Data to examine:
-- ==== Sys2Proof/Laws/ChgDigest.lean ====
section
/-! SUPPORT. What each operation of Machine/Digest.lean may change. -/

namespace Sys2Proof.Machine

theorem chg_foldRec (s : State) (a b c d) : Chg [.launches] s (State.foldRec s a b c d) := by
  unfold State.foldRec
  repeat' first
    | ((with_reducible apply subF_of); rfl)
    | (with_reducible apply Chg.refl)
    | (with_reducible assumption)
    | (with_reducible apply Chg.step (chg_setLaunch _ _ _))
    | (with_reducible apply Chg.foldl)
    | (with_reducible apply Chg.orElse_getD)
    | (with_reducible apply Chg.getD)
    | (with_reducible apply Chg.foldl_snd)
    | intro _
    | split
    | dsimp only
    | ((with_reducible refine Chg.mk rfl ?_ rfl rfl rfl rfl ?_); · (intro x hx; cases x <;> first | rfl | exact ⟨rfl, rfl⟩ | exact absurd (by decide) hx))

theorem chg_foldRecs (s : State) (a b c) : Chg [.launches] s (State.foldRecs s a b c) := by
  unfold State.foldRecs
  repeat' first
    | ((with_reducible apply subF_of); rfl)
    | (with_reducible apply Chg.refl)
    | (with_reducible assumption)
    | (with_reducible apply Chg.step (chg_foldRec _ _ _ _ _))
    | (with_reducible apply Chg.foldl)
    | (with_reducible apply Chg.orElse_getD)
    | (with_reducible apply Chg.getD)
    | (with_reducible apply Chg.foldl_snd)
    | intro _

end Sys2Proof.Machine
end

Brief: Word for word, output the records that appear above.

Expected output:
-- ==== Sys2Proof/Laws/ChgDigest.lean ====
section
/-! SUPPORT. What each operation of Machine/Digest.lean may change. -/

namespace Sys2Proof.Machine

theorem chg_foldRec (s : State) (a b c d) : Chg [.launches] s (State.foldRec s a b c d) := by
  unfold State.foldRec
  repeat' first
    | ((with_reducible apply subF_of); rfl)
    | (with_reducible apply Chg.refl)
    | (with_reducible assumption)
    | (with_reducible apply Chg.step (chg_setLaunch _ _ _))
    | (with_reducible apply Chg.foldl)
    | (with_reducible apply Chg.orElse_getD)
    | (with_reducible apply Chg.getD)
    | (with_reducible apply Chg.foldl_snd)
    | intro _
    | split
    | dsimp only
    | ((with_reducible refine Chg.mk rfl ?_ rfl rfl rfl rfl ?_); · (intro x hx; cases x <;> first | rfl | exact ⟨rfl, rfl⟩ | exact absurd (by decide) hx))

theorem chg_foldRecs (s : State) (a b c) : Chg [.launches] s (State.foldRecs s a b c) := by
  unfold State.foldRecs
  repeat' first
    | ((with_reducible apply subF_of); rfl)
    | (with_reducible apply Chg.refl)
    | (with_reducible assumption)
    | (with_reducible apply Chg.step (chg_foldRec _ _ _ _ _))
    | (with_reducible apply Chg.foldl)
    | (with_reducible apply Chg.orElse_getD)
    | (with_reducible apply Chg.getD)
    | (with_reducible apply Chg.foldl_snd)
    | intro _

end Sys2Proof.Machine
end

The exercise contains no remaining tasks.